Long time user, first time poster. Something strange happened while I was looking at data. I made a data.frame, added columns, manipulated them, and renamed them. When I then looked at the colnames, the renaming appears to work. But when I looked at the df, only one of the column was actually renamed.
Here is a reproducible example.
var_tab <- data.frame(coef=c(1:4), p=rep(0.1, 4))
var_tab <- cbind (var_tab, c("one", "two", "three", "four"))
var_tab[4] <- "three"
> var_tab
coef p c("one", "two", "three", "four") V4
1 1 0.1 one three
2 2 0.1 two three
3 3 0.1 three three
4 4 0.1 four three
> colnames(var_tab)
[1] "coef"
[2] "p"
[3] "c(\"one\", \"two\", \"three\", \"four\")"
[4] "V4"
All as expected...until I rename the columns. The colnames aren't all showing up correctly! The colnames change, but they only show up for the third variable, not the fourth variable.

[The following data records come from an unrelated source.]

-- ==== Sys2Proof/Machine/Turn.lean ====
section
/-! DEFINITION. A core cycle and the turn of its slot (R42 to R44, R137, R138, R140, R367), and what else the machine's next
step may be (log entry 3, DESIGN CHOICE). -/

namespace Sys2Proof.Machine

/-! ### Core cycles (R140, R349, R379) -/

/-- The counter of R379 that a parked slot's cycle raises. -/
def parkCounter (w : Wait) : Fin 16 :=
  match w.code with
  | 1 | 5 => 2
  | 2 => 3
  | _ => 4

/-- A slot in a core cycle of its core (R349, R379). One that waits for its context to start in its cell is not counted (R376). -/
def cycleSlot (counted : Bool) (x : Slot) : Slot :=
  if counted = false then x
  else
  match x.ctl.st with
  | .running => count 0 1 x
  | .parked => count (parkCounter x.ctl.wait) 1 (count 0 1 { x with parkCnt := x.parkCnt + 1 })
  | _ => x

/-- Whether a slot of a cell is counted: its context has started there, or has not left yet (R374, R376). -/
def counts (s : State) (c : CellKey) (x : Slot) : Bool :=
  (cellAt s c).joined || s.switches.any fun w => w.2.out == x.ctl.asid && w.2.left.contains c

/-- A core cycle passes: the core's count, its slots' counters, and the cell's count of slow cycles (R393). -/
def cycle (c : CoreKey) (s : State) : State :=
  let t := modCore c (fun k => { k with cycle := k.cycle + 1 })
    { s with slots := s.slots.map fun q => if coreOf q.1 = c then (q.1, cycleSlot (counts s (c / 4) q.2) q.2) else q }
  if c % 4 = 0 ∧ (cellAt t (c / 4)).live < (cellAt t (c / 4)).tested then
    modCell (c / 4) (fun x => { x with throt := x.throt + 1 }) t
  else t

/-! ### Between two turns of a slot (R367) -/

/-- Trap entry for a fault that arose outside a word. -/
def takeDeferred (g : SlotKey) (s : State) : State :=
  let x := slotAt s g
  match x.ctl.deferred with
  | some t =>
    if x.ctl.st = .running then takeTrap g t x.ctl.pc (modCtl g (fun c => { c with deferred := none }) s) else s
  | none => s

/-- A debugger halt: on request, or before the word that follows a step. -/
def takeHalt (g : SlotKey) (s : State) : State :=
  let c := (slotAt s g).ctl
  if c.st = .running ∧ c.req.step = 2 then endStep g (haltSlot g (modReq g (fun r => { r with halt := false }) s))
  else if c.req.halt ∧ (c.st = .running ∨ c.st = .parked ∨ c.st = .idle) then haltSlot g (modReq g (fun r => { r with halt := false }) s)
  else s

/-- A spill request. -/
def takeSpill (g : SlotKey) (s : State) : State :=
  let c := (slotAt s g).ctl
  if c.req.spill ∧ c.st ≠ .free ∧ c.st ≠ .spilled then stopForSpill g s else s

/-- R349: the slots of a core whose LIMIT has passed enter F.WAITLIM before the next cycle. -/
def expireWaits (c : CoreKey) (s : State) : State := (List.range 16).foldl (fun s k => expireWait (16 * c + k) s) s

/-- R367: what is pending for a slot, in order. -/
def between (g : SlotKey) (s : State) : State := takeSpill g (takeHalt g (takeDeferred g s))

/-! ### A word at issue (R42, R43) -/

/-- Only the vector half of the word that granules make is illegal (R43). -/
def vectorIllegal (gs : List (BitVec 16)) : Bool :=
  let t := match gs with | g :: rest => if classOf g = GranuleClass.g16 then rest else gs | [] => []
  let guardOk := match gs with | g :: _ => classOf g != GranuleClass.g16 || field g.toNat 0 8 == 0 | [] => true
  match t with
  | a :: b :: h :: rest =>
    guardOk &&
    let v := valueOf [a, b]
    classOf a == GranuleClass.s32 && field v 30 1 == 1 && decide (1 ≤ field v 24 6) && decide (field v 24 6 ≤ 0x10) &&
    (match checked (decodeS32 v) with | .ok _ => true | .error _ => false) && classOf h == GranuleClass.v48 &&
    (match checked (decodeV48 (valueOf (h :: rest.take 2))) with | .ok _ => false | .error _ => true)
  | _ => false

/-- The part of a word that issues. -/
def atHalf (h : Half) (s : State) : State := { s with issue := { s.issue with half := h } }

/-- A scalar or guard register of another view of the slot written here. -/
def sameWrite (x : Slot) (y : Slot) (k : Desig) : Slot :=
  match k with
  | .s n => sSet n x.regs.s[n.val] y
  | .p n => pSet n x.regs.p[n.val] y
  | _ => y

/-- The second half of a pair, once the scalar half is known to take effect: `t` is the state the scalar half leaves. Both read
the state before the word; the scalar result is then written (R43). -/
def pairVector (i j : Instr) (t s : State) : Res :=
  match exec j (atHalf .vector s) with
  | .next u =>
    if u.issue.done then .next (modSlot u.issue.gid (fun y => (writes i).foldl (sameWrite (slotAt t u.issue.gid)) y) u) else .next u
  | r => r

/-- A pair (R42, R43). -/
def pairExec (i j : Instr) (s : State) : Res :=
  let g := s.issue.gid
  match vectorFault j s with
  | some t => .next (fault t (atHalf .vector s))
  | none =>
    if blocked s g (reads i ++ reads j) (writes i) then .next (park g (.presence (reads i ++ reads j) (writes i)) s)
    else match exec i (atHalf .scalar s) with
      | .next t => if t.issue.done then pairVector i j t s else .next t
      | r => r

/-- What a word does once its guard is true. -/
def bodyExec (b : Body) (s : State) : Res :=
  match b with
  | .single i => exec i s
  | .pair i j => pairExec i j s

/-- R42 steps 2 and 3: the guard. -/
def wordExec (w : IWord) (s : State) : Res :=
  let g := s.issue.gid
  match w.guard with
  | none => bodyExec w.body s
  | some q =>
    if readBlocks s g (.p q.reg) then .next (park g (.presence [.p q.reg] []) s)
    else if pGet (slotAt s g) q.reg = q.neg then .next (skip s)
    else bodyExec w.body s

/-- The state in which a word of `n` granules issues at a slot. -/
def atIssue (g : SlotKey) (n : Nat) (s : State) : State :=
  modCtl g (fun c => { c with npc := c.pc + n64 (2 * n) }) { s with issue := { gid := g, half := .whole, done := false } }

/-- After a word: the fetch buffer ages, a block has begun once its keeper has issued, and a debugger's step ends. -/
def afterWord (g : SlotKey) (s : State) : State :=
  let s := if s.issue.done then
      let s := ageBuffer g s
      if isKeeper g then noteBegun (coreOf g) s else s
    else s
  settle (stepAfter g s)

/-- A step's end, where there is a next state. -/
def thenNext (r : Res) (k : State → State) : Res :=
  match r with
  | .next s => .next (k s)
  | r => r

/-- The word of a slot issues (R42): a fetch fault, a wait for the fetch, an illegal word, or the word. -/
def issueWord (g : SlotKey) (s : State) : Res :=
  match fetchWord s g (slotAt s g).ctl.pc with
  | .word gs =>
    let s := atIssue g gs.length s
    match decodeWord gs with
    | .ok w => thenNext (wordExec w s) (afterWord g)
    | .error _ => .next (afterWord g (fault fIll (if vectorIllegal gs then atHalf .vector s else s)))
  | .stop r =>
    let s := atIssue g 0 s
    .next (afterWord g (match r with
      | .trap t => fault t s
      | .page va => codePark va s
      | .miss line => park g (.fetch line) s
      | .ok _ => s))

/-! ### A word that has issued makes its access (R143, R144, R246, R255, R320) -/

/-- The wait of a word that has issued is over: its access can be made. -/
def accessReady (s : State) (g : SlotKey) : Bool :=
  (slotAt s g).ctl.st == .parked &&
  match (slotAt s g).ctl.wait with
  | .vmem => !vmemPending s g
  | .posted line => !postedBlocks s g line
  | .page id => match tfind s.pages id with | some r => r.done == some true | none => true
  | .away c => !isAway s (slotAt s g).ctl.asid c
  | .visit => !visiting s g
  | _ => false

/-- A word that waits before its access. -/
def Wait.holdsAccess : Wait → Bool
  | .vmem | .posted _ | .page _ | .away _ | .visit => true
  | _ => false

/-- What a slot has caught goes once its word waits for its access no more. -/
def dropCaught (g : SlotKey) (s : State) : State :=
  if (slotAt s g).ctl.st = .parked ∧ (slotAt s g).ctl.wait.holdsAccess = true then s else modCtl g (fun c => { c with caught := none }) s

/-- A word makes its access, with the operands that it had when it issued, and completes or parks again. -/
def resumeWord (g : SlotKey) (i : Instr) (s : State) : Res :=
  let s := modSlot g uncount (unpark g .running (leaveWait g s))
  thenNext (exec i { s with issue := { gid := g, half := .whole, done := false } }) (fun t => settle (stepAfter g (dropCaught g t)))

/-! ### The turn (R140) -/

/-- The slot whose turn it is in a core's next cycle. -/
def turnOf (s : State) (c : CoreKey) : SlotKey := 16 * c + (coreAt s c).cycle % 16

/-- A core cycle: the waits that have passed their LIMIT, what is pending for the slot whose turn it is, the counts, then the access of
the word in which the slot is parked if that can be made, or its next word if it is RUNNING. -/
def coreTurn (c : CoreKey) (s : State) : Res :=
  let g := turnOf s c
  let s := cycle c (between g (expireWaits c s))
  if (cellAt s (cellOf g)).joined = false then .next s
  else match (slotAt s g).ctl.caught with
    | some c => if accessReady s g then resumeWord g c.instr s else .next s
    | none => if (slotAt s g).ctl.st = .running then issueWord g s else .next s

/-! ### What the model's hidden parts do (log entries 4, 7, 10) -/

/-- The slot's fetch buffer takes a granule from the instruction cache (R137). -/
def bufferFill (g : SlotKey) (addr : Nat) (s : State) : State :=
  let b := (slotAt s g).ctl.buf
  if 48 ≤ b.length ∨ (b.any fun e => e.addr == addr) = true ∨ addr % 2 = 1 then s
  else match granuleAt s g (n64 addr) with
    | .ok v => modCtl g (fun c => { c with buf := c.buf ++ [{ addr := addr, val := v, left := 8 }] }) s
    | _ => s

var_tab[4] <- ifelse(var_tab[4] == var_tab[3], 1, 0)
colnames(var_tab)[3:4] <- c("model", "base")
> var_tab
coef p model V4
1 1 0.1 one 0
2 2 0.1 two 0
3 3 0.1 three 1
4 4 0.1 four 0
> colnames(var_tab)
[1] "coef" "p" "model" "base"
The problem can be solved by renaming column 4 before recalculating it, so the problem is easily avoidable.
colnames(var_tab)[3:4] <- c("model", "base")
var_tab[4] <- ifelse(var_tab[4] == var_tab[3], 1, 0)
> colnames(var_tab)
[1] "coef" "p" "model" "base"
> var_tab
coef p model base
1 1 0.1 one 0
2 2 0.1 two 0
3 3 0.1 three 1
4 4 0.1 four 0
Though I can avoid the problem, I still cannot understand what solved the problem. And I cannot find any other reference to this issue. It vaguely reminds me of the R floating number problem. Does anyone here know what caused my colnames to not be applied to the dataframe?
Thanks in advance for your help!
CodePudding user response:
After your setup
var_tab <- data.frame(coef=c(1:4), p=rep(0.1, 4))
var_tab <- cbind (var_tab, c("one", "two", "three", "four"))
var_tab[4] <- "three"
note the difference between
str(var_tab[4] == var_tab[3])
str(var_tab[[4]] == var_tab[[3]])
The first one returns a data.frame. When you assign a data.frame with a single column to a column of a data frame, then things get weird. The outer data frame has a name for the column that contains a data frame. That inner data frame has its own name for its column.
If you assign a clean vector to a column of a data.frame then you don't have this problem.
So you should use
var_tab[4] <- ifelse(var_tab[[4]] == var_tab[[3]], 1, 0)
colnames(var_tab)[3:4] <- c("model", "base")